End-to-end creative production
The team transformed unstructured inputs like initial cultural research and visual inspiration into structured outputs in the form of final animations, all in Miro.
Capturing complex creative processes in a shared workspace, the KPop Demon Hunters team demonstrated that Miro delivers value far beyond brainstorming sessions.
The result speaks for itself: a 90-minute film that broke records on both Netflix and Spotify within weeks of release, proving that the right collaborative tools can accelerate complex creative processes while maintaining artistic excellence.

The bigger picture for creative teams
When you’re managing creative projects that span years and involve hundreds of contributors, traditional tools break down. Email chains lose context. File versions multiply. Creative vision gets diluted across departments.
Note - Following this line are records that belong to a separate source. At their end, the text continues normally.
-- ==== Sys2Proof/Machine/MonitorCommand.lean ====
section
/-! DEFINITION. The commands SET MONITOR, STOP MONITOR and READ MONITOR (8.6). -/

namespace Sys2Proof.Machine

/-- The fields of SET MONITOR after its subject: reload, tick select, filter and templates (R152 check 5). -/
structure MonitorFields where
  reload  : Nat
  tickSel : TickSel
  filter  : Filter
  idleT   : Option Template
  wakeT   : Option Template
  deriving DecidableEq, Repr

/-- The fields when each is in range (R152 check 5, R177). -/
def parseMonitor (p : Vector Word 6) : Option MonitorFields :=
  let reload := bits (look p 0) 16 16
  if reload = 0 ∨ 255 < reload then none
  else
    match tickOfCode (bits (look p 1) 0 8), filterOfCode (bits (look p 1) 8 8),
        parseTemplate (look p 2) (look p 3), parseTemplate (look p 4) (look p 5) with
    | some t, some f, some i, some w => some ⟨reload, t, f, i, w⟩
    | _, _, _, _ => none

/-- The record SET MONITOR writes (R152). -/
def Monitor.bound (d : Fin 64) (f : MonitorFields) : Monitor where
  state := .counting
  subject := d
  reload := f.reload
  count := f.reload
  tickSel := f.tickSel
  filter := f.filter
  idleT := f.idleT
  wakeT := f.wakeT
  idleJob := none
  ask := none

/-- A monitor number that is in range, for a command that refuses RANGE above 15. -/
def withMonitor (n : Nat) (act : Fin 16 → Action) : Action := fun s =>
  if h : n < 16 then act ⟨n, h⟩ s else refuse .range s

/-- The monitor number: PARAM0 bits 7:0 (R177). -/
def paramMonitor (p : Vector Word 6) : Nat := bits (look p 0) 0 8

/-- Monitor m is bound: it takes the next tick and the next access, so none sent to it before (R152). -/
def bindMonitor (m : Fin 16) (d : Fin 64) (f : MonitorFields) (s : State) : State :=
  { s.modMon m fun _ => Monitor.bound d f with arrivals := s.arrivals.filter fun a => decide (a.monitor ≠ m) }

/-- SET MONITOR with its checks in order (R152). -/
def setMonitorAct : Action := fun s =>
  withMonitor (paramMonitor s.mgmt.latched) (fun m s =>
    if (s.mon m).state ≠ .off then refuse .state s
    else if h : bits (look s.mgmt.latched 0) 8 8 < 64 then
      if !(s.desc (ordIdx ⟨_, h⟩)).inUse then refuse .state s
      else
        match parseMonitor s.mgmt.latched with
        | none => refuse .range s
        | some f => finished (bindMonitor m ⟨_, h⟩ f s)
    else refuse .range s) s

/-- STOP MONITOR (R153), after the requests of a step the monitor has begun. -/
def stopMonitorAct : Action := fun s =>
  withMonitor (paramMonitor s.mgmt.latched) (fun m s =>
    if (s.mon m).state = .off then refuse .state s
    else finished ((finishAsks m s).modMon m fun x => { x with state := .off, count := 0, idleJob := none })) s

/-- READ MONITOR (R154, R177). -/
def readMonitorAct : Action := fun s =>
  withMonitor (paramMonitor s.mgmt.latched) (fun m s => ends (.done (monitorWords (s.mon m))) s) s

/-- SET MONITOR (R152), code 0Ch. -/
def execSetMonitor (s : State) : Host.Outcome State Fault Refusal := .next (writeCommand 0x0C setMonitorAct s)

/-- STOP MONITOR (R153), code 0Dh. -/
def execStopMonitor (s : State) : Host.Outcome State Fault Refusal :=
  .next (writeCommand 0x0D stopMonitorAct s)

/-- READ MONITOR (R154), code 0Eh. -/
def execReadMonitor (s : State) : Host.Outcome State Fault Refusal :=
  .next (writeCommand 0x0E readMonitorAct s)

end Sys2Proof.Machine
end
KPop Demon Hunters proves a different approach works. By centralizing inspiration and making it accessible to everyone — from directors to animators to editors — creative teams can scale without losing their soul. The film’s breakthrough success came not despite its large team, but because that team stayed connected to a shared creative vision.
For creative leaders facing similar challenges, the lesson is clear: leverage your collaborative workspace as the visual foundation for keeping everyone aligned on what you’re building, even as your team grows and your project evolves.